New landmark guidance from England's National Health Service (NHS) bans the use of puberty blockers for children.
Image: Amanda Pritchard the Chief Executive Officer (CEO) of the NHS England / Number 10 on Flickr

New landmark guidance from England’s National Health Service (NHS) bans the use of puberty blockers for children, citing fears of permanent damage to minors’ development and a lack of evidence to support claims of “safety or clinical effectiveness.”

On Tuesday, March 12, the NHS released a policy document regarding the medical care of children experiencing gender incongruence which bans the use of puberty blockers for minors. Puberty blockers, which purportedly “pause” adolescent development, are often used “off-label” when given to gender dysphoric children and typically consist of multiple doses of Lupron (leuprolide), a drug that has been used to “chemically castrate” sex offenders, and has known side effects including hair loss, weight gain, loss of bone density, the development of breasts, and potentially disrupt brain development.
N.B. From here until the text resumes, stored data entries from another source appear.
-- ==== Sys2Proof/Machine/State.lean ====
section
/-! DEFINITION. The state of the device: everything the specification gives it, as plain data. -/

namespace Sys2Proof.Machine

/-! ## Registers and threads -/

/-- Privilege levels (R23). -/
inductive Priv where
  | u | s | f
  deriving DecidableEq, Repr

/-- Reliability classes of kernels and memories (R103, R205). -/
inductive Cls where
  | p | d | n
  deriving DecidableEq, Repr

/-- A named vector register of one thread, with its taint and poison (R93, R101). `wait` lists the loads whose data have
not arrived in it yet (R94); nothing reads the register before they have. -/
structure Reg where
  val    : Word
  taint  : Bool
  poison : Bool
  wait   : List Nat
  deriving DecidableEq, Repr

/-- A history entry of one thread (R94, R95). -/
structure HEnt where
  val    : DWord
  taint  : Bool
  poison : Bool
  wait   : List Nat
  deriving DecidableEq, Repr

/-- A scalar register of a group, and any 64-bit value with its taint and poison (R99, R101). -/
structure Val64 where
  val    : DWord
  taint  : Bool
  poison : Bool
  deriving DecidableEq, Repr

/-- A mask register of a group (R100); masks carry no taint (R101). -/
structure MReg where
  val    : DWord
  poison : Bool
  deriving DecidableEq, Repr

/-- What a thread at a barrier waits for (R397 to R404). -/
inductive BarWait where
  | team
  | clu
  | named (n : Nat)
  | cb (n : Nat) (phase : Bool)
  deriving DecidableEq, Repr

/-- Thread states (R169). A thread at a cross-lane or matrix instruction that waits for its set or group stays `ready`
there; `frozen` and `halted` are the group's freeze bits and the core's halt over the state kept here. -/
inductive TState where
  | ready
  | atRcv
  | atBar (b : BarWait) (since : Nat)
  | sleeping (wake : Nat)
  | wfe (wake : Nat)
  | ecallStall (wcall : Bool) (num batch : Nat)
  | parkedFault (slot : Nat)
  /-- `brk` for a BREAK or TRAP record, whose threads stay in their converged sets (R157, R181). -/
  | parkedEasel (slot : Nat) (brk : Bool)
  /-- Waiting at `bar.named` (`stay`) or `bar.arrive` of barrier `n` for the rest of the group, with the operand that holds its
  count (R397). -/
  | converging (n : Nat) (stay : Bool) (cnt : Sel)
  /-- Waiting on an absent line of a team's scratchpad (R194). -/
  | onLine (team line : Nat)
  | exited
  deriving DecidableEq, Repr

/-- A thread (R21, R90). `v` has NREG registers, `h` sixteen entries, newest first; `srg` is the stochastic rounding
generator (R40). `setId` and `path` say which converged set the thread is in: threads of one `setId` that took the same
targets since the set formed are together (R157). `since` is the cycle from which it is ready. `logRec` is the fault
slot of the ACC 7 record it holds, `logErr` the code and addresses of the ACC 8 record it takes at its next boundary
(R309, R310). `tph` holds its phase bits (R401); `bpSkip` lets it pass the breakpoint it was resumed from (R185). -/
structure Thread where
  lane   : Nat
  pc     : DWord
  v      : List Reg
  h      : List HEnt
  srg    : Word
  st     : TState
  setId  : Nat
  path   : List Nat
  since  : Nat
  logRec : Option Nat
  logErr : Option (Nat × DWord × DWord)
  tph    : BitVec 16
  bpSkip : Bool
  deriving DecidableEq, Repr

/-- A reconvergence frame (R175). -/
structure Frame where
  label   : DWord
  members : DWord
  arrived : DWord
  gw      : Nat
  depth   : Nat
  deriving DecidableEq, Repr

/-- Registers that a matrix command owns (R273): `lo` to `lo + len - 1` in every lane but those of `freed`, whose threads
have returned from their own `cb.wait`. `input` marks the B registers of a joint command, which hold no result. `dirty`
lists the (register, lane) pairs written meanwhile, `stale` those written between the group's `mrdy` and its post, which the
command reads as any value (R270). `stage` is 1 once the command's arrival at barrier `cb` is counted and 2 once that phase has
completed. -/
structure Owned where
  cmd   : Nat
  input : Bool
  lo    : Nat
  len   : Nat
  freed : DWord
  dirty : List (Nat × Nat)
  stale : List (Nat × Nat)
  cb    : Nat
  stage : Nat
  deriving DecidableEq, Repr

/-- A resident group (R90, R92, R108 to R115). `slot` is its group slot (R294); a group that has ended keeps what its team still
holds under a number from 512 on that leaves the rest 512 its old slot. `team` is the number of its team; `dead` is
set once its world is halted everywhere (R201, R373); `pri`, `age`, `waited` and
`boost` rank it for issue: cycles of readiness since its last issue, and the classes it has risen by (R338). `armDirty` lists the
(register, lane) pairs written since it was armed (R270). Records that carry a number from `seated` on were posted since the
group took its slot. -/
structure Group where
  core    : Nat
  slot    : Nat
  quarter : Nat
  team    : Nat
  priv    : Priv
  world   : BitVec 6
  asid    : BitVec 13
  kcls    : Cls
  prom    : Bool
  gid     : Nat
  tx      : Nat
  ty      : Nat
  tz      : Nat
  clid    : Nat
  ch      : Nat
  cw      : Nat
  cy      : Nat
  cx      : Nat
  lseq    : Word
  lq      : BitVec 6
  ginst   : BitVec 16
  gw      : Nat
  nreg    : Nat
  rm      : BitVec 3
  srseed  : Word
  fflags  : BitVec 5
  rcvbase : DWord
  rcvdepth : Nat
  stkBase : BitVec 44
  stkSzc  : BitVec 4
  spadsz  : Nat
  s       : List Val64
  m       : List MReg
  frames  : List Frame
  armed   : Bool
  armDirty : List (Nat × Nat)
  fzS     : Bool
  fzF     : Bool
  fzB     : Bool
  fzC     : Bool
  dead    : Bool
  pri     : Nat
  age     : Bool
  waited  : Nat
  boost   : Nat
  service : Option Nat
  seated  : Nat
  owned   : List Owned
  threads : List Thread
  deriving DecidableEq, Repr

/-! ## Records -/

/-- Fault codes (R301). -/
inductive FaultCode where
  | ill | priv | poison | align | aperture | pageMiss | pagePerm | owner | decode | xclass | spadFail | rcvBad | mxeFmt
  | copyFmt | netFmt | svcBad | swapState | barTimeout
  deriving DecidableEq, Repr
“We have concluded that there is not enough evidence to support the safety or clinical effectiveness of [puberty suppressing hormones] to make the treatment routinely available at this time,” the NHS document states. Under the new policy, no one under the age of 18 will be eligible to receive puberty-blocking drugs unless part of a clinical study. According to the CBC, one such study is scheduled to begin later this year.

“[C]hildren’s safety and wellbeing is paramount, so we welcome this landmark decision by the NHS,” Government Health Minister Maria Caulfield said. “Ending the routine prescription of puberty blockers will help ensure that care is based on evidence, expert clinical opinion and is in the best interests of the child.”

The guidance was based on a comprehensive review of the use of gonadotropin-releasing hormone (GnRH) analogs, which are medications that stop a person’s pituitary gland from creating the hormones that stimulate the production of sex hormones, which are used off-label as “puberty blockers” for adolescents with gender dysphoria. The review, conducted by Dr. Hilary Cass, was commissioned following a surge in adolescents who were referred the the Gender Identity Development Services (GIDS) to receive puberty-suppressing drugs. GIDS was operated by the Tavistock and Portman NHS Foundation Trust, however, The Tavistock Centre, was set to close after a litany of lawsuits were filed against the clinic for unethical practices.

In 2022, the NHS proposed guidance that would discourage healthcare providers from socially and medically transitioning gender dysphoric minors because they may be in a “transient” stage of development. The NHS added that gender incongruence may not always persist past puberty and into adolescence.

Chloe Cole, a female de-transitioner who identified as a transgender male and underwent medical treatments for gender dysphoria when she was a minor, celebrated the new policy, writing on X, “We are winning! The USA is close behind. Major changes since I started telling my cautionary tale a couple years ago. Almost half of the country has put laws in place to stop the sterilization of children.”